Every line from the one containing "every channel -/" through the last line below should be reproduced exactly; please include nothing else.

(Stored items)
────
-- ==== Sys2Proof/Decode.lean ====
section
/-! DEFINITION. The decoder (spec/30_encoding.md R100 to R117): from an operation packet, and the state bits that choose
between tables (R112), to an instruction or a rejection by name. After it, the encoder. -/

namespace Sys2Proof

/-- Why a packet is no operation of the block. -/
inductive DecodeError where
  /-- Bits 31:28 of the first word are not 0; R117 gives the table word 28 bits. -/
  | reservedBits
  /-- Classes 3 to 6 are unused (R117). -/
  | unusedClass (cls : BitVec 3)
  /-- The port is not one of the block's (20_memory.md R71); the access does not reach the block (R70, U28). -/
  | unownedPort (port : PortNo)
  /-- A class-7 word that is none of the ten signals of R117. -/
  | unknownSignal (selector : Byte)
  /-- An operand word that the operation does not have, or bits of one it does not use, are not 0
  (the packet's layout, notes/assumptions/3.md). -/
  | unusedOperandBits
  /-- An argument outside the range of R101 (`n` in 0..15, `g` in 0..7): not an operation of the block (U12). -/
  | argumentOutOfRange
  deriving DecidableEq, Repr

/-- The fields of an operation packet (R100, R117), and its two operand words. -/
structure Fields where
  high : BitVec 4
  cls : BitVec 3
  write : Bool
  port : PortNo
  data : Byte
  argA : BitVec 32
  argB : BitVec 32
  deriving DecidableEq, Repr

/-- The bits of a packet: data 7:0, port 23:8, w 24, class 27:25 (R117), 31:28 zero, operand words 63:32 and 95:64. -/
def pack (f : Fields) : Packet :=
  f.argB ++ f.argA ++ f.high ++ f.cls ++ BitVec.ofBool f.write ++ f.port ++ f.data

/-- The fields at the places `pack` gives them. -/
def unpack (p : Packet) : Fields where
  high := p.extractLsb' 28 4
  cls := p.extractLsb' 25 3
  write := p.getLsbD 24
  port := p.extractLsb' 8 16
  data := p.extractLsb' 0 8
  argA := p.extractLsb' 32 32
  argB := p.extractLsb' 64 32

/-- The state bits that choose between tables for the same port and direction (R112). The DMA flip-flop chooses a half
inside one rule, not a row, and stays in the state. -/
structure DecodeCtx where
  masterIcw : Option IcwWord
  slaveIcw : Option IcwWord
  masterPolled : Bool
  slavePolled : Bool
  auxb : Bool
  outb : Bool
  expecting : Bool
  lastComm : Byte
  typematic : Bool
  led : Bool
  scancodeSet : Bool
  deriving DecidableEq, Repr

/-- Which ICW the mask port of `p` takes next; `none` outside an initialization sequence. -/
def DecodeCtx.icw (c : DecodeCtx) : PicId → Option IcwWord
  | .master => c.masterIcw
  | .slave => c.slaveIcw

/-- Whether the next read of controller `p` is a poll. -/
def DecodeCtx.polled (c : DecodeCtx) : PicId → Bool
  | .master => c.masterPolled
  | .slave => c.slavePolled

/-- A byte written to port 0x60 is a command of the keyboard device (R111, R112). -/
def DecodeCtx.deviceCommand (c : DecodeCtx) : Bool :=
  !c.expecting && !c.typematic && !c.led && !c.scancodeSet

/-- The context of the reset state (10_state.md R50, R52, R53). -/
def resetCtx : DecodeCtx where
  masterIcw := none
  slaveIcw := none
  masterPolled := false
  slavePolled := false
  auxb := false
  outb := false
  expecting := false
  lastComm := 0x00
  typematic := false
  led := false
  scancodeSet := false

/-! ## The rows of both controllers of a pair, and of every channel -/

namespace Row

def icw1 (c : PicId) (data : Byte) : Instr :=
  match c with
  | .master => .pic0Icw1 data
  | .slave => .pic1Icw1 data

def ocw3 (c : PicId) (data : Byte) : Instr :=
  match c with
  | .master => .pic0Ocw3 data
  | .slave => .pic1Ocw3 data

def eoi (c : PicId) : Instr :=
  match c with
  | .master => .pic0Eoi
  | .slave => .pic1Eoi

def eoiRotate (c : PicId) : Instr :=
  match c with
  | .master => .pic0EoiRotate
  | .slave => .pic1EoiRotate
────
#### RESULT OF THE EXERCISE:
/-! ## The rows of both controllers of a pair, and of every channel -/

namespace Row

def icw1 (c : PicId) (data : Byte) : Instr :=
  match c with
  | .master => .pic0Icw1 data
  | .slave => .pic1Icw1 data

def ocw3 (c : PicId) (data : Byte) : Instr :=
  match c with
  | .master => .pic0Ocw3 data
  | .slave => .pic1Ocw3 data

def eoi (c : PicId) : Instr :=
  match c with
  | .master => .pic0Eoi
  | .slave => .pic1Eoi

def eoiRotate (c : PicId) : Instr :=
  match c with
  | .master => .pic0EoiRotate
  | .slave => .pic1EoiRotate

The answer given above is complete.